- [EXTRACTED MATERIAL]:
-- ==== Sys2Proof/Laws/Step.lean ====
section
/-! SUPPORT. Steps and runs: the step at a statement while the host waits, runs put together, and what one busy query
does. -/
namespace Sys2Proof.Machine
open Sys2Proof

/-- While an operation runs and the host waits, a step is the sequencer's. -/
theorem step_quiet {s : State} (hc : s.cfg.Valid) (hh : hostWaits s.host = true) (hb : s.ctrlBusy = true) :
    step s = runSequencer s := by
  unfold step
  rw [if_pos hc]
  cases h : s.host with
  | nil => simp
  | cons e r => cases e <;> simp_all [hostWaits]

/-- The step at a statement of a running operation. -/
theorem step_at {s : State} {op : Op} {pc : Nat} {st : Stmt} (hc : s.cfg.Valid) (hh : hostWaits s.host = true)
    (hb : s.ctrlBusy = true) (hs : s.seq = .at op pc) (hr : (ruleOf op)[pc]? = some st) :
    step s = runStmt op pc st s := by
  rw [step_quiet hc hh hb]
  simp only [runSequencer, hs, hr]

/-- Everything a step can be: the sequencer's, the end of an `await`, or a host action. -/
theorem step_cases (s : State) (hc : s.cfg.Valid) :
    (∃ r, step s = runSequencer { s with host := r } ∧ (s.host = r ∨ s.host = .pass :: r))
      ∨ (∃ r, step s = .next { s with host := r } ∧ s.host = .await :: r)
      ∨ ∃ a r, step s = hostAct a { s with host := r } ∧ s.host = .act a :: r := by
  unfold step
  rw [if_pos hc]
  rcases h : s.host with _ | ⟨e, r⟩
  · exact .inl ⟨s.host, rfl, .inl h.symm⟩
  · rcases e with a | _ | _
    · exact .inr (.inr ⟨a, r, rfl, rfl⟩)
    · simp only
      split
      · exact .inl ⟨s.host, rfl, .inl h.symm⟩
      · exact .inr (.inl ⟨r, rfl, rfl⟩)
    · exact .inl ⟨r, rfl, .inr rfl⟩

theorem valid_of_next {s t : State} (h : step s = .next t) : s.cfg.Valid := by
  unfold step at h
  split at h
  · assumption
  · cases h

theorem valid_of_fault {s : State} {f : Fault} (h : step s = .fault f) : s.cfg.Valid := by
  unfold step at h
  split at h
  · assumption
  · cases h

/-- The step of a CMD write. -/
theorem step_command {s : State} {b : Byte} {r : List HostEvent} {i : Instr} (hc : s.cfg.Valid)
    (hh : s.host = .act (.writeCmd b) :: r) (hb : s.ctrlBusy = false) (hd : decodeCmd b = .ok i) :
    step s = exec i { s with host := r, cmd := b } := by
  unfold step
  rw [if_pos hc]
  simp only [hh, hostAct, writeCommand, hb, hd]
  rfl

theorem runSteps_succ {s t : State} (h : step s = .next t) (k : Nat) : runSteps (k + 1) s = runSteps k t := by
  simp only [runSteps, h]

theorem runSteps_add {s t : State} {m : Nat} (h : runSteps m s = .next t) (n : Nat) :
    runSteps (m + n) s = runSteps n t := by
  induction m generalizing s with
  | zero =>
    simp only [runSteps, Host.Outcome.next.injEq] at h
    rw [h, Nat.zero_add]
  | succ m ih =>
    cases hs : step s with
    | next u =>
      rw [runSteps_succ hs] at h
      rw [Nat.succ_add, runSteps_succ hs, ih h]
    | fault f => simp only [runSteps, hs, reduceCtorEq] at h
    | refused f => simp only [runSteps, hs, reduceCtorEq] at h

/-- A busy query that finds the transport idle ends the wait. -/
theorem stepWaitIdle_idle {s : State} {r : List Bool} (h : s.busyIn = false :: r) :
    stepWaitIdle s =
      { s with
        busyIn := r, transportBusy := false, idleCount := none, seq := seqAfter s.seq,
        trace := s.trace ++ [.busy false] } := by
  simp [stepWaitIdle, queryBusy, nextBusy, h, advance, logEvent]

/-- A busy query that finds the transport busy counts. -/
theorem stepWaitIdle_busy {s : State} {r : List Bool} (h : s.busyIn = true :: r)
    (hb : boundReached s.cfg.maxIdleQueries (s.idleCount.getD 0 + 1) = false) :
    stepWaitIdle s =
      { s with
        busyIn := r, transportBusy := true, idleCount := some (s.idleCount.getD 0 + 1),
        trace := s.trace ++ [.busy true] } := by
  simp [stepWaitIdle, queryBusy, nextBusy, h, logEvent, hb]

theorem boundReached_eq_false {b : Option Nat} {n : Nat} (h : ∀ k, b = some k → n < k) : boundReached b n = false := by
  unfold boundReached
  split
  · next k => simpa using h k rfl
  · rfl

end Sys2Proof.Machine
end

- [WORK ORDER]: Return the material in full, exactly as shown.

- [PROBLEM SOLUTION]:
-- ==== Sys2Proof/Laws/Step.lean ====
section
/-! SUPPORT. Steps and runs: the step at a statement while the host waits, runs put together, and what one busy query
does. -/
namespace Sys2Proof.Machine
open Sys2Proof

/-- While an operation runs and the host waits, a step is the sequencer's. -/
theorem step_quiet {s : State} (hc : s.cfg.Valid) (hh : hostWaits s.host = true) (hb : s.ctrlBusy = true) :
    step s = runSequencer s := by
  unfold step
  rw [if_pos hc]
  cases h : s.host with
  | nil => simp
  | cons e r => cases e <;> simp_all [hostWaits]

/-- The step at a statement of a running operation. -/
theorem step_at {s : State} {op : Op} {pc : Nat} {st : Stmt} (hc : s.cfg.Valid) (hh : hostWaits s.host = true)
    (hb : s.ctrlBusy = true) (hs : s.seq = .at op pc) (hr : (ruleOf op)[pc]? = some st) :
    step s = runStmt op pc st s := by
  rw [step_quiet hc hh hb]
  simp only [runSequencer, hs, hr]

/-- Everything a step can be: the sequencer's, the end of an `await`, or a host action. -/
theorem step_cases (s : State) (hc : s.cfg.Valid) :
    (∃ r, step s = runSequencer { s with host := r } ∧ (s.host = r ∨ s.host = .pass :: r))
      ∨ (∃ r, step s = .next { s with host := r } ∧ s.host = .await :: r)
      ∨ ∃ a r, step s = hostAct a { s with host := r } ∧ s.host = .act a :: r := by
  unfold step
  rw [if_pos hc]
  rcases h : s.host with _ | ⟨e, r⟩
  · exact .inl ⟨s.host, rfl, .inl h.symm⟩
  · rcases e with a | _ | _
    · exact .inr (.inr ⟨a, r, rfl, rfl⟩)
    · simp only
      split
      · exact .inl ⟨s.host, rfl, .inl h.symm⟩
      · exact .inr (.inl ⟨r, rfl, rfl⟩)
    · exact .inl ⟨r, rfl, .inr rfl⟩

theorem valid_of_next {s t : State} (h : step s = .next t) : s.cfg.Valid := by
  unfold step at h
  split at h
  · assumption
  · cases h

theorem valid_of_fault {s : State} {f : Fault} (h : step s = .fault f) : s.cfg.Valid := by
  unfold step at h
  split at h
  · assumption
  · cases h

/-- The step of a CMD write. -/
theorem step_command {s : State} {b : Byte} {r : List HostEvent} {i : Instr} (hc : s.cfg.Valid)
    (hh : s.host = .act (.writeCmd b) :: r) (hb : s.ctrlBusy = false) (hd : decodeCmd b = .ok i) :
    step s = exec i { s with host := r, cmd := b } := by
  unfold step
  rw [if_pos hc]
  simp only [hh, hostAct, writeCommand, hb, hd]
  rfl

theorem runSteps_succ {s t : State} (h : step s = .next t) (k : Nat) : runSteps (k + 1) s = runSteps k t := by
  simp only [runSteps, h]

theorem runSteps_add {s t : State} {m : Nat} (h : runSteps m s = .next t) (n : Nat) :
    runSteps (m + n) s = runSteps n t := by
  induction m generalizing s with
  | zero =>
    simp only [runSteps, Host.Outcome.next.injEq] at h
    rw [h, Nat.zero_add]
  | succ m ih =>
    cases hs : step s with
    | next u =>
      rw [runSteps_succ hs] at h
      rw [Nat.succ_add, runSteps_succ hs, ih h]
    | fault f => simp only [runSteps, hs, reduceCtorEq] at h
    | refused f => simp only [runSteps, hs, reduceCtorEq] at h

/-- A busy query that finds the transport idle ends the wait. -/
theorem stepWaitIdle_idle {s : State} {r : List Bool} (h : s.busyIn = false :: r) :
    stepWaitIdle s =
      { s with
        busyIn := r, transportBusy := false, idleCount := none, seq := seqAfter s.seq,
        trace := s.trace ++ [.busy false] } := by
  simp [stepWaitIdle, queryBusy, nextBusy, h, advance, logEvent]

/-- A busy query that finds the transport busy counts. -/
theorem stepWaitIdle_busy {s : State} {r : List Bool} (h : s.busyIn = true :: r)
    (hb : boundReached s.cfg.maxIdleQueries (s.idleCount.getD 0 + 1) = false) :
    stepWaitIdle s =
      { s with
        busyIn := r, transportBusy := true, idleCount := some (s.idleCount.getD 0 + 1),
        trace := s.trace ++ [.busy true] } := by
  simp [stepWaitIdle, queryBusy, nextBusy, h, logEvent, hb]

theorem boundReached_eq_false {b : Option Nat} {n : Nat} (h : ∀ k, b = some k → n < k) : boundReached b n = false := by
  unfold boundReached
  split
  · next k => simpa using h k rfl
  · rfl

end Sys2Proof.Machine
end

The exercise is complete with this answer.